** Opening SOURCE MATERIAL block **

/-- Under an operation that reads no frame, chip-select is released after the marker. -/
theorem csRelease_openRead (s : State) :
    csRelease (openRead s) =
      { s with trace := s.trace ++ readEvents [], rx := s.rx.drop 1, xfers := s.xfers + 1, cs := false } := by
  rw [openRead_eq]
  ext1 <;> simp [readEvents]

/-- Under RECEIVE, the bytes its checks decide are read and the transaction is closed whatever they say. -/
theorem dataRead_receive_eq (s : State) :
    ∃ u : State, dataRead .receive s =
      { s with
        len := u.len, lcsr := u.lcsr, dirr := u.dirr, csum := u.csum, idx := u.idx, cs := false
        pbuf := Memory.writeAll s.pbuf 0 (given s 7 (payloadReads s))
        trace := s.trace ++ readEvents (given s 1 (frameReads s))
        rx := s.rx.drop (frameReads s + 1), xfers := s.xfers + (frameReads s + 1) } := by
  obtain ⟨e, u, hr, -, -, hu⟩ := readFrame_exact s
  refine ⟨u, ?_⟩
  rw [dataRead, hr, hu]
  cases e with
  | none => ext1 <;> simp [csReleaseIfAsserted, readEvents]
  | some e => ext1 <;> simp [csReleaseIfAsserted, readEvents]

theorem read_writeAll_given (m : Memory) (s : State) {k n j : Nat} (hj : j < n) :
    Memory.read (Memory.writeAll m 0 (given s k n)) j = some (answerAt s (k + j)) := by
  have hread := Memory.read_writeAll (given s k n) m 0 (j := j) (by rwa [given_length])
  rw [Nat.zero_add] at hread
  rw [hread]
  simp [given]

theorem read_writeAll_given_above (m : Memory) (s : State) {k n j : Nat} (hj : n ≤ j) :
    Memory.read (Memory.writeAll m 0 (given s k n)) j = Memory.read m j :=
  Memory.read_writeAll_above _ _ (by rw [given_length]; omega)

/-- Settles O27: the operation `OPSEL` names decides the transaction, each of the four has its equation. -/
theorem dataReadTransactionReadsWhatIsWanted : Obligations.DataReadTransactionReadsWhatIsWanted := by
  intro s hb hm
  obtain ⟨op, hop⟩ := Operation.exists_code s.opsel
  have hexec : exec .markerDataRead s = .next (dataRead op s) := by
    refine exec_markerDataRead_eq_next.2 ⟨hb, fun h => hm ?_, by rw [hop, Operation.ofCode_code]⟩
    rw [hop, Operation.ofCode_code] at h
    rw [hop, h]; rfl
  have hkeeps := (dataRead_keeps op s).operands
  rw [hop]
  cases op with
  | waitReady | encodeSend =>
    refine ⟨_, 0, hexec, ?_⟩
    rw [dataRead, csRelease_openRead] at hkeeps ⊢
    exact ⟨rfl, rfl, rfl, rfl, fun _ => ⟨rfl, rfl⟩, fun h => absurd h (by decide), fun h => absurd h (by decide),
      fun _ => ⟨⟨rfl, fun _ => rfl⟩, ⟨rfl, rfl⟩, rfl, rfl⟩, fun _ _ => rfl, rfl, hkeeps, ⟨rfl, rfl⟩, ⟨rfl, rfl⟩,
      ⟨rfl, rfl⟩, rfl, rfl, rfl⟩
  | awaitAck =>
    refine ⟨_, 6, hexec, ?_⟩
    rw [dataRead, readAck_eq] at hkeeps ⊢
    exact ⟨rfl, rfl, rfl, rfl, fun h => absurd h (by decide),
      fun _ => ⟨rfl, fun j hj => read_writeAll_given s.abuf s hj⟩, fun h => absurd h (by decide),
      fun _ => ⟨⟨rfl, fun _ => rfl⟩, ⟨rfl, rfl⟩, rfl, rfl⟩, fun h => absurd rfl h, rfl, hkeeps, ⟨rfl, rfl⟩, ⟨rfl, rfl⟩,
      ⟨rfl, rfl⟩, rfl, rfl, rfl⟩
  | receive =>
    obtain ⟨u, hu⟩ := dataRead_receive_eq s
    refine ⟨_, frameReads s, hexec, ?_⟩
    rw [hu] at hkeeps ⊢
    exact ⟨rfl, rfl, rfl, rfl, fun h => absurd h (by decide), fun h => absurd h (by decide),
      fun _ => ⟨rfl, fun j hj => read_writeAll_given s.pbuf s hj, fun j hj => read_writeAll_given_above s.pbuf s hj⟩,
      fun h => absurd rfl h, fun _ _ => rfl, rfl, hkeeps, ⟨rfl, rfl⟩, ⟨rfl, rfl⟩, ⟨rfl, rfl⟩, rfl, rfl, rfl⟩

end Sys2Proof.Machine
end

section
/-! Proofs of the family 44_frame_decoder.md: RECEIVE before a ready device, by the bytes the device gives (R171 to
R187). -/

namespace Sys2Proof.Machine

/-! Frames that pass (O28, O29). -/

/-- Settles O29: `receive_good_results` asks nothing of the four framing bytes. -/
theorem receiveDoesNotLookAtFramingBytes : Obligations.ReceiveDoesNotLookAtFramingBytes := by
  intro s k p x y z post hb hm hp hk hgives
  obtain ⟨hok, hplen, hpbuf, hrest, -⟩ := receive_good_results hp hm hk hgives
  exact ⟨receive s, exec_receive_of_legal hb hm, hok, hplen, hpbuf, hrest⟩

/-! The header checks, each with what it leaves (O30). The header is `x y z LEN LCS DIR`. -/

section Header

variable {s : State} {k : Nat} {x y z len lcs dir : Byte}

/-- How a RECEIVE ends that a check fails: at rest, in kind `e`, no payload, the bytes read up to the check in its one
read transaction (R173, R236). -/
def failsAfterReading (s : State) (k : Nat) (e : ErrKind) (bytes : List Byte) : Prop :=
  atRest (receive s) ∧ failedWith e (receive s) ∧ payloadLost (receive s) ∧
    (receive s).trace = s.trace ++ waitEvents (statuses s (k + 1)) ++ readEvents bytes

theorem failsAfterReading.kind {e : ErrKind} {bytes : List Byte} (h : failsAfterReading s k e bytes) :
    failedWith e (receive s) := by
  obtain ⟨-, hfail, -⟩ := h
  exact hfail

theorem receive_badLength (hk : readyAtProbe s k) (hgives : deviceGives s (afterProbe k) [x, y, z, len, lcs])
    (hlaw : len + lcs ≠ 0) : failsAfterReading s k .checksumMismatch [x, y, z, len, lcs] := by
  have hlen : answerAt (readyState s k) 4 = len := answerAt_ready_gives (j := 3) hgives (by simp)
  have hlcs : answerAt (readyState s k) 5 = lcs := answerAt_ready_gives (j := 4) hgives (by simp)
  have hgiven : given (readyState s k) 1 5 = [x, y, z, len, lcs] :=
    (given_ready_gives (m := 0) hgives (by simp)).trans rfl
  refine receive_failed hk (readFrame_badLength (by rw [hlen, hlcs]; exact decide_eq_false hlaw)) rfl ?_
  rw [← hgiven]
  exact List.append_assoc _ _ _

/-- The state in which the direction is checked has read the six bytes of the header. -/
theorem dirRead_trace (hgives : deviceGives s (afterProbe k) [x, y, z, len, lcs, dir]) :
    (dirRead (readyState s k)).trace = s.trace ++ waitEvents (statuses s (k + 1)) ++
      ([.csAssert, .write Config.mRead] ++ List.map Event.read [x, y, z, len, lcs, dir]) := by
  have hgiven : given (readyState s k) 1 6 = [x, y, z, len, lcs, dir] :=
    (given_ready_gives (m := 0) hgives (by simp)).trans rfl
  rw [← hgiven]
  exact List.append_assoc _ _ _

theorem header_answers (hgives : deviceGives s (afterProbe k) [x, y, z, len, lcs, dir]) :
    answerAt (readyState s k) 4 = len ∧ answerAt (readyState s k) 5 = lcs ∧ answerAt (readyState s k) 6 = dir :=
  ⟨answerAt_ready_gives (j := 3) hgives (by simp), answerAt_ready_gives (j := 4) hgives (by simp),
    answerAt_ready_gives (j := 5) hgives (by simp)⟩

variable (hk : readyAtProbe s k) (hgives : deviceGives s (afterProbe k) [x, y, z, len, lcs, dir])
  (hlaw : len + lcs = 0)

include hk hgives hlaw

theorem receive_badDirection (hdir : dir ≠ 0xD5) :
    failsAfterReading s k .unexpectedDirection [x, y, z, len, lcs, dir] := by
  obtain ⟨hlen, hlcs, hd⟩ := header_answers hgives
  exact receive_failed hk (readFrame_badDirection (by rw [hlen, hlcs]; exact decide_eq_true hlaw)
    (by rw [hd]; exact hdir)) rfl (dirRead_trace hgives)

theorem receive_lenZero (hdir : dir = 0xD5) (hzero : len = 0) :
    failsAfterReading s k .bufferTooSmall [x, y, z, len, lcs, dir] := by
  obtain ⟨hlen, hlcs, hd⟩ := header_answers hgives
  exact receive_failed hk (readFrame_lenZero (by rw [hlen, hlcs]; exact decide_eq_true hlaw) (hd.trans hdir)
    (hlen.trans hzero)) rfl (dirRead_trace hgives)

theorem receive_overCapacity (hdir : dir = 0xD5) (hover : s.maxlen.toNat + 1 < len.toNat) :
    failsAfterReading s k .bufferTooSmall [x, y, z, len, lcs, dir] := by
  obtain ⟨hlen, hlcs, hd⟩ := header_answers hgives
  have hne : len ≠ 0 := by rintro rfl; exact absurd hover (Nat.not_lt_zero _)
  have hcap : s.maxlen.toNat < (len - 1).toNat := by have := toNat_sub_one hne; omega
  exact receive_failed hk (readFrame_overCapacity (by rw [hlen, hlcs]; exact decide_eq_true hlaw) (hd.trans hdir)
    (by rw [hlen]; exact hne) (by rw [hlen]; exact hcap)) rfl (dirRead_trace hgives)

end Header

/-- Settles O30: one lemma for each check, in the order of the checks. -/
theorem receiveStopsAtTheFirstFailedHeaderCheck : Obligations.ReceiveStopsAtTheFirstFailedHeaderCheck := by
  intro s k x y z len lcs dir hb hm hk hgives
  have hexec := exec_receive_of_legal hb hm
  have hfive : deviceGives s (afterProbe k) [x, y, z, len, lcs] :=
    (deviceGives_append (xs := [x, y, z, len, lcs]) (ys := [dir]).1 hgives).1
  exact ⟨fun hlaw => ⟨_, hexec, receive_badLength hk hfive hlaw⟩,
    fun hlaw hdir => ⟨_, hexec, receive_badDirection hk hgives hlaw hdir⟩,
    fun hlaw hdir hzero => ⟨_, hexec, receive_lenZero hk hgives hlaw hdir hzero⟩,
    fun hlaw hdir hover => ⟨_, hexec, receive_overCapacity hk hgives hlaw hdir hover⟩⟩

/-- Settles O28: a device frame passes every check, a host frame fails the check of the direction. -/
theorem receiveDeliversDeviceFramesAndRejectsHostFrames :
    Obligations.ReceiveDeliversDeviceFramesAndRejectsHostFrames := by
  intro s k p hb hm hp hk
  refine ⟨fun hgives => ?device, fun hgives => ?host⟩
  case device =>
    rw [frameBytes_eq] at hgives
    obtain ⟨hok, hplen, hpbuf, -, htrace⟩ := receive_good_results hp hm hk hgives
    exact ⟨receive s, exec_receive_of_legal hb hm, hok, hplen, hpbuf, by rw [htrace, frameBytes_eq]⟩
  case host =>
    rw [frameBytes_eq, List.append_assoc] at hgives
    exact ⟨receive s, exec_receive_of_legal hb hm,
      (receive_badDirection hk (deviceGives_append.1 hgives).1 (add_neg8 _) (by decide)).kind⟩

/-- Settles O31: `receive_badData`, in which nothing is read after the data checksum. -/
theorem receiveRejectsABadDataChecksum : Obligations.ReceiveRejectsABadDataChecksum := by
  intro s k p x y z dcs hb hm hp hk hlaw hgives
  exact ⟨receive s, exec_receive_of_legal hb hm, receive_badData hm hp hk hlaw hgives⟩

/-! One flipped bit (O32). -/

/-- `b` with bit `k` flipped. -/
def flipped (b : Byte) (k : Nat) : Byte := b ^^^ BitVec.twoPow 8 k

theorem flipBit_length (bytes : List Byte) (j k : Nat) : (flipBit bytes j k).length = bytes.length :=
  List.length_modify _ _ _

section Flip

variable {s : State} {k b : Nat} {p : List Byte}

/-- A flipped bit of the payload is detected by the data checksum: the sum changes, `LEN` does not. -/
theorem receive_payloadFlipped (hm : s.maxlen.toNat ≤ 254) (hp : p.length ≤ s.maxlen.toNat) (hk : readyAtProbe s k)
    (hb : b < 8) {i : Nat} (hi : i < p.length)
    (hgives : deviceGives s (afterProbe k)
      ([0x00, 0x00, 0xFF, lenOf p, lcsOf (lenOf p), 0xD5] ++ flipBit p i b ++ [dcsOf 0xD5 p])) :
    failedWith .checksumMismatch (receive s) := by
  have hlen : lenOf p = lenOf (flipBit p i b) := by rw [lenOf, lenOf, flipBit_length]
  have hsum : sum8 (flipBit p i b) ≠ sum8 p := sum8_modify_ne (fun c => xor_twoPow_ne c hb) p i hi
  have hlaw : 0xD5 + sum8 (flipBit p i b) + dcsOf 0xD5 p ≠ 0 :=
    add_ne_zero_left (add_neg8 (0xD5 + sum8 p)) fun h => hsum (add_left_cancel h)
  rw [hlen] at hgives
  obtain ⟨-, hfail, -⟩ := receive_badData hm (by rwa [flipBit_length]) hk hlaw hgives
  exact hfail

/-- A flipped bit of the data checksum itself breaks its law. -/
theorem receive_dcsFlipped (hm : s.maxlen.toNat ≤ 254) (hp : p.length ≤ s.maxlen.toNat) (hk : readyAtProbe s k)
    (hb : b < 8)
    (hgives : deviceGives s (afterProbe k)
      ([0x00, 0x00, 0xFF, lenOf p, lcsOf (lenOf p), 0xD5] ++ p ++ [flipped (dcsOf 0xD5 p) b])) :
    failedWith .checksumMismatch (receive s) := by
  have hlaw : 0xD5 + sum8 p + flipped (dcsOf 0xD5 p) b ≠ 0 :=
    add_ne_zero_right (add_neg8 (0xD5 + sum8 p)) (xor_twoPow_ne _ hb)
  obtain ⟨-, hfail, -⟩ := receive_badData hm hp hk hlaw hgives
  exact hfail

end Flip

/-- The header of a frame and what follows it: a flip in the first six bytes is one of the header alone. -/
theorem flipBit_header (p : List Byte) {j : Nat} (b : Nat) (hj : j < 6) :
    flipBit (frameBytes 0xD5 p) j b =
      flipBit [0x00, 0x00, 0xFF, lenOf p, lcsOf (lenOf p), 0xD5] j b ++ p ++ [dcsOf 0xD5 p, 0x00] := by
  rw [frameBytes_eq, List.append_assoc, flipBit_append_left _ _ _ _ hj, List.append_assoc]

theorem flipBit_payload (p : List Byte) {i : Nat} (b : Nat) (hi : i < p.length) :
    flipBit (frameBytes 0xD5 p) (6 + i) b =
      [0x00, 0x00, 0xFF, lenOf p, lcsOf (lenOf p), 0xD5] ++ flipBit p i b ++ [dcsOf 0xD5 p, 0x00] := by
  rw [frameBytes_eq, flipBit_append_left _ _ _ _ (by simp; omega)]
  exact congrArg (· ++ _) (flipBit_append_right [0x00, 0x00, 0xFF, lenOf p, lcsOf (lenOf p), 0xD5] p i b)

/-- A flip behind the payload is one of `DCS` and the postamble alone. -/
theorem flipBit_trailer (p : List Byte) (i b : Nat) :
    flipBit (frameBytes 0xD5 p) (p.length + 6 + i) b =
      [0x00, 0x00, 0xFF, lenOf p, lcsOf (lenOf p), 0xD5] ++ p ++ flipBit [dcsOf 0xD5 p, 0x00] i b := by
  rw [frameBytes_eq, ← flipBit_append_right, List.length_append, Nat.add_comm p.length 6]
  rfl

/-- A flip in the preamble or the start code changes one of the three bytes that RECEIVE drops. -/
theorem flipBit_dropped (x y z len lcs dir : Byte) {j : Nat} (b : Nat) (hj : j ≤ 2) :
    ∃ x' y' z', flipBit [x, y, z, len, lcs, dir] j b = [x', y', z', len, lcs, dir] := by
  have hcase : j = 0 ∨ j = 1 ∨ j = 2 := by omega
  rcases hcase with rfl | rfl | rfl
  · exact ⟨flipped x b, y, z, rfl⟩
  · exact ⟨x, flipped y b, z, rfl⟩
  · exact ⟨x, y, flipped z b, rfl⟩

/-- The six bytes of the header, of a device that gives the flipped frame. -/
theorem header_gives {s : State} {m j b : Nat} {p : List Byte} (hj : j < 6)
    (hgives : deviceGives s m (flipBit (frameBytes 0xD5 p) j b)) :
    deviceGives s m (flipBit [0x00, 0x00, 0xFF, lenOf p, lcsOf (lenOf p), 0xD5] j b) := by
  rw [flipBit_header p b hj, List.append_assoc] at hgives
  exact (deviceGives_append.1 hgives).1

theorem receive_lengthFlipped {s : State} {k j b : Nat} {p : List Byte} (hk : readyAtProbe s k) (hb : b < 8)
    (hj : j = 3 ∨ j = 4) (hgives : deviceGives s (afterProbe k) (flipBit (frameBytes 0xD5 p) j b)) :
    failedWith .checksumMismatch (receive s) := by
  have hsplit (len lcs : Byte) (h : deviceGives s (afterProbe k) ([0x00, 0x00, 0xFF, len, lcs] ++ [0xD5]))
      (hlaw : len + lcs ≠ 0) : failedWith .checksumMismatch (receive s) :=
    (receive_badLength hk (deviceGives_append.1 h).1 hlaw).kind
  have hheader := header_gives (by omega) hgives
  rcases hj with rfl | rfl
  · exact hsplit (flipped (lenOf p) b) _ hheader (add_ne_zero_left (add_neg8 _) (xor_twoPow_ne _ hb))
  · exact hsplit _ (flipped (lcsOf (lenOf p)) b) hheader (add_ne_zero_right (add_neg8 _) (xor_twoPow_ne _ hb))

** Closing SOURCE MATERIAL block **

WHAT IS REQUIRED. From the line containing "(add_ne_zero_left (add_neg8 _) (xor_twoPow_ne _ hb))" to the last line of the listing, write everything out exactly. Nothing outside that stretch belongs.

RESPONSE.
  · exact hsplit (flipped (lenOf p) b) _ hheader (add_ne_zero_left (add_neg8 _) (xor_twoPow_ne _ hb))
  · exact hsplit _ (flipped (lcsOf (lenOf p)) b) hheader (add_ne_zero_right (add_neg8 _) (xor_twoPow_ne _ hb))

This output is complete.